10 dakika sonra, gösterildiği gibi kasları nazikçe toplayın ve dondurun, gösterildiği gibi kas glikoz alım analizi için her odadan glikoz alım inkübasyon ortamının 100 mikrolitre alikotunu saklayın. Aynı kas numunesi setinde batı lekelenme analizi ile miyosellüler sinyalleşmeyi belirlemek için, her dondurulmuş kas örneğini 400 mikrolitre buz gibi soğuk homojenizasyon tamponunda homojenize edin ve numuneyi dört santigrat derecede bir saat boyunca uçtan uca döndürün. Daha sonra santrifüjleme yoluyla lisansı toplayın ve standart batı leke analiz protokollerine göre her numune paletindeki ilgili protein miktarını ölçün.
Her numunedeki glikoz alımını ölçmek için, şişe başına üç mililitre sıvı sintilasyon sıvısı içeren sıvı sintilasyon sayma şişelerini ayırmak için her numuneden 150 mikrolitre süpernatant ve ilgili inkübasyon odalarından 25 mikrolitre glikoz alım inkübasyon ortamı ekleyin. Daha sonra şişeleri bir sıvı sintilasyon sayacına yükleyin ve üreticinin yönergelerine göre iki deoksiglikoz ve mannitolün radyoaktivitesini ölçün. Bu temsili analizde, bazal glukoz alım oranları, dişi farelerden izole edilen soleus ve EDL kasları arasında benzerdi.
Glukoz alımı, hem submaksimal hem de maksimal olarak etkili insülin konsantrasyonlarına yanıt olarak soleus ve EDL kaslarında artmıştır. Ayrıca, hem submaksimal hem de maksimal insülin uyarılmış glukoz alımları soleus kasında anlamlı derecede yüksekti. Buna karşılık, kasılmaya bağlı glikoz alımı, EDL'de soleus kasına kıyasla anlamlı derecede yüksekti.

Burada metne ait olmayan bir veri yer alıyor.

-- ==== Sys2Proof/Machine/Sched.lean ====
section
/-! DEFINITION. Scheduling events: issue slot grants, clause starts, admission, asynchronous traps, death, eviction, grid barriers (files
01, 08 and 18). An event that is not enabled leaves the state as it is. -/

namespace Sys2Proof.Machine

/-! Readiness and order (R30, R32, R33) -/

/-- Whether the clause of a pending or active group's next run WAITs on a slot that is not clear. -/
def State.waits (s : State) (gi : Nat) : Bool :=
  match (s.choose gi).1 with
  | .runs _ (.header w) _ _ => !(s.grp gi).waitMet w
  | _ => false

/-- Whether a pending group is ready (R30). -/
def State.ready (s : State) (gi : Nat) : Bool :=
  let g := s.grp gi
  g.st == .pending && !(match g.cond with
    | .pool _ => true
    | _ => false) && !g.heldXf && !g.heldBrk && g.live != 0 && g.killing.isNone && !g.halting && g.image == 0 && !s.waits gi

/-- Ready pending groups and active groups of a quarter. -/
def State.readyIn (s : State) (pkg q : Nat) : List Nat := (s.inQuarter pkg q).filter (fun g => s.ready g)
def State.activeIn (s : State) (pkg q : Nat) : List Nat := (s.inQuarter pkg q).filter (fun g => (s.grp g).st == .active)

/-- Traps owed that a group takes at its next issue boundary (R353, R239). -/
def Group.owes (g : Group) : Bool := g.owedInteg || g.duePage.isSome || ((g.owedSoft || g.preempt) && !g.ts)

/-- Whether a group may choose a run and start a clause: active, at an issue boundary, with nothing that holds or stops it. -/
def State.atBoundary (s : State) (gi : Nat) : Bool :=
  let g := s.grp gi
  g.st == .active && g.clauses.isEmpty && !g.dying && g.killing.isNone && !g.halting && g.live != 0 && g.image == 0 && !g.heldXf && !g.heldBrk

/-- Whether it may do so now: its earliest-issue mark has come and it owes no trap (R338). -/
def State.maySelect (s : State) (gi : Nat) : Bool :=
  let g := s.grp gi
  s.atBoundary gi && !g.owes && decide (g.emark ≤ s.clk g.pkg)

/-- Whether a group can start a clause: the run it has chosen, or would choose, has its slots clear. -/
def State.canStart (s : State) (gi : Nat) : Bool :=
  let g := s.grp gi
  s.maySelect gi && (match g.sel with
    | r :: _ => (match (s.peek gi [r]).1 with
      | [.header w] => g.waitMet w
      | [.clear] => true
      | _ => false)
    | [] => (match (s.choose gi).1 with
      | .runs _ (.header w) _ _ => g.waitMet w
      | .runs _ .clear _ _ => true
      | _ => false))

/-- Whether the next word of a group inside a clause may issue now (R345). -/
def State.mayIssue (s : State) (gi : Nat) : Bool :=
  let g := s.grp gi
  g.resident && (match s.nextClause gi with
    | some k => (g.clauses[k]?).any (fun c => decide (s.issueClock gi c = s.clk g.pkg))
    | none => false)

/-- The group of a quarter to which R32 gives a clause start: none in a clock whose issue slot is taken, or in which the next word of a
group inside a clause may issue (R345). -/
def State.starter (s : State) (pkg q : Nat) : Option Nat :=
  if (s.inQuarter pkg q).any s.mayIssue || decide (s.clk pkg < (s.quarter pkg q).free) then none
  else (s.inTurn (s.quarter pkg q).rrIssue ((s.inQuarter pkg q).filter (fun g => s.canStart g))).head?

/-! Run selection (R21, R25) -/

/-- A trap at a run's header: position 0, and the run resumes where it stood. -/
def State.headerTrap (s : State) (gi : Nat) (r : Run) (cause : Cause) (code : Nat) : State :=
  match s.takeTrap gi cause code r.addr ⟨r.lanes, 0, r.addr, r.pos⟩ with
  | .done s1 => if cause = .integrity then s1.integRecord gi 1 r.addr.toNat else s1
  | .hold s1 => s1

/-- A group's choice made: its runs selected and its progress counter moved, or the trap of R25, or a fetch awaited. -/
def State.select (s : State) (gi : Nat) : State :=
  match s.choose gi with
  | (.hold, s1) => s1
  | (.deadlock, s1) => match (s1.grp gi).runs with
    | r :: _ => s1.headerTrap gi r .illegal 0
    | [] => s1
  | (.runs r p second n, s1) => s1.modGrp gi (fun g =>
      let met := match p with
        | .header w => g.waitMet w
        | _ => true
      { g with sel := r :: second.toList, progress := n, waiting := !met
               waitClk := if !met && !g.waiting then s1.clk g.pkg else g.waitClk })

/-- Groups in turn choose their runs until one can start. -/
def State.selectInTurn (s : State) : List Nat → State
  | [] => s
  | g :: gs =>
    let s1 := if (s.grp g).sel.isEmpty then s.select g else s
    if s1.canStart g then s1 else s1.selectInTurn gs

/-- ISSUE_SLOT_GRANT (R32, R345): a group inside a clause whose next word may issue has the slot first; else the groups that may start one
choose their runs in turn. -/
def execIssueSlotGrant (core qtr : Nat) (s : State) : Host.Outcome State Fault Refusal :=
  let rr := (s.quarter core qtr).rrIssue
  match s.inTurn rr ((s.inQuarter core qtr).filter (fun g => s.mayIssue g)) with
  | g :: _ => .next { s with cur := (s.nextClause g).map (fun k => (g, k)) }
  | [] => .next (s.selectInTurn (s.inTurn rr ((s.inQuarter core qtr).filter (fun g => s.maySelect g))))

/-! Clause start (R206) -/

/-- A clause of a run as it starts: at its first word, or at the position at which the run resumes (R20, R226). -/
def newClause (r : Run) (w : W64) (mark beside : Nat) : Clause :=
  { hdr := r.addr, word := w, lanes := r.lanes, pos := if r.pos = 0 then 1 else r.pos, sampled := false, g0 := 0, g1 := 0
    short0 := false, short1 := false, mark := mark, beside := beside, taken := 0, target := 0, owes := none }

/-- The clauses of a group's selected runs started: header fetched and checked, then WAIT (R206 steps 1 and 2). A second run whose header, as it
is fetched now, does not admit it beside the head run is left (R24, R343). -/
def State.start (s : State) (gi : Nat) : State :=
  match (s.grp gi).sel with
  | [] => s
  | r :: rest =>
    match s.fetch gi r.addr.toNat with
    | .hold s1 => s1
    | .trap cause s1 => s1.headerTrap gi r cause (if cause = .page then accFetch else 0)
    | .word w s1 =>
      let g := s1.grp gi
      let count := bitsN w 59 56 + 1
      if headerBad w || decide (count < r.pos) then s1.headerTrap gi r .illegal 0
      else if bitAt w 48 && r.lanes != g.live then s1.modGrp gi (fun g => { g with sel := [] })
      else if !g.waitMet w then s1
      else
        let (extra, s2) := match rest with
          | r2 :: _ => match s1.fetch gi r2.addr.toNat with
            | .word w2 s2 =>
              let pairs := !headerBad w2 && !bitAt w2 48 && (bitsN w 63 60 == 0 || bitsN w2 63 60 == 0) && g.waitMet w2
              if !pairs || decide (bitsN w2 59 56 + 1 < r2.pos) then ([], s2)
              else ([newClause r2 w2 g.emark (2 * (g.selNo + 1) + 1)], s2)
            | .hold s2 => ([], s2)
            | .trap _ s2 => ([], s2)
          | [] => ([], s1)
        let s3 := s2.modGrp gi (fun g =>
          { g with clauses := newClause r w g.emark (2 * (g.selNo + 1)) :: extra, sel := [], selNo := g.selNo + 1, waiting := false })
        let g := s3.grp gi
        { s3.modQuarter g.pkg g.qtr (fun x => { x with rrIssue := g.slot }) with cur := some (gi, 0) }

/-- A group that may start a clause: its run selected, then started. -/
def State.beginClause (s : State) (gi : Nat) : State := (if (s.grp gi).sel.isEmpty then s.select gi else s).start gi

/-- CLAUSE_START (R206): of the group to which R32 gives the slot. -/
def execClauseStart (g : Nat) (s : State) : Host.Outcome State Fault Refusal :=
  let x := s.grp g
  if s.starter x.pkg x.qtr = some g then .next (s.beginClause g) else .next s

/-! Clocks (log entry 1) -/

/-- The clock up to which a core's clock may run: that of the first word due there, which issues at that clock (R345); none where no clause is
started there. -/
def State.dueClock (s : State) (pkg : Nat) : Option Nat := (soonest (s.due pkg)).map (fun x => x.2.2)

/-- The first clock at which a group can start a clause: at its mark, once its quarter's issue slot is free; none where something other than a clock
is wanting (R338). -/
def State.startClock (s : State) (gi : Nat) : Option Nat :=
  let g := s.grp gi
  if !s.atBoundary gi || g.owes then none
  else
    let t := max (max (s.clk g.pkg) g.emark) (s.quarter g.pkg g.qtr).free
    match g.sel with
    | r :: _ => (match (s.peek gi [r]).1 with
      | [.header w] => if g.waitMet w then some t else none
      | _ => none)
    | [] => (match (s.choose gi).1 with
      | .runs _ (.header w) _ _ => if g.waitMet w then some t else none
      | _ => none)

/-- The group of a core that can start a clause first, as R32 decides among those of one quarter, with its quarter and that clock. -/
def State.firstStart (s : State) (pkg : Nat) : Option (Nat × Nat × Nat) :=
  soonest ((List.range 4).flatMap (fun q =>
    (s.inTurn (s.quarter pkg q).rrIssue (s.inQuarter pkg q)).filterMap (fun gi => (s.startClock gi).map (fun t => (gi, q, t)))))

Burada 10 dakikalık stimülasyon periyodu boyunca soleus ve EDL kaslarında üretilen maksimum kas kuvveti gözlemlenebilir. Beklendiği gibi, EDL kası stimülasyon periyodunun ilk bölümünde daha fazla kuvvet üretti, ardından stimülasyon periyodunda daha sonra hızlı bir düşüş oldu. Submaksimal ve maksimal insülin konsantrasyonları Akt treonin 308 ve TBC1D4 Serin 588'in fosforilasyonunda bir artışa neden olurken, kasılma AMPK Alpha treonin 172 ve ACC serin 212'nin fosforilasyonunda bir artışa neden olmuştur.
Ne insülin ne de kasılma, toplam protein içeriğinde bir değişikliğe yol açmadı. İzole fare kaslarında glikoz alımını ölçmeye çalışmadan önce, soleus ve EDL kaslarının diseksiyonunu iyice uygulamak hayati önem taşır. Kas glikoz alımının değerlendirilmesini takiben, kalan kas proteini lizat, glikoz alım oranlarında gözlenen değişiklikleri aydınlatabilecek ek biyokimyasal analizler için kullanılabilir.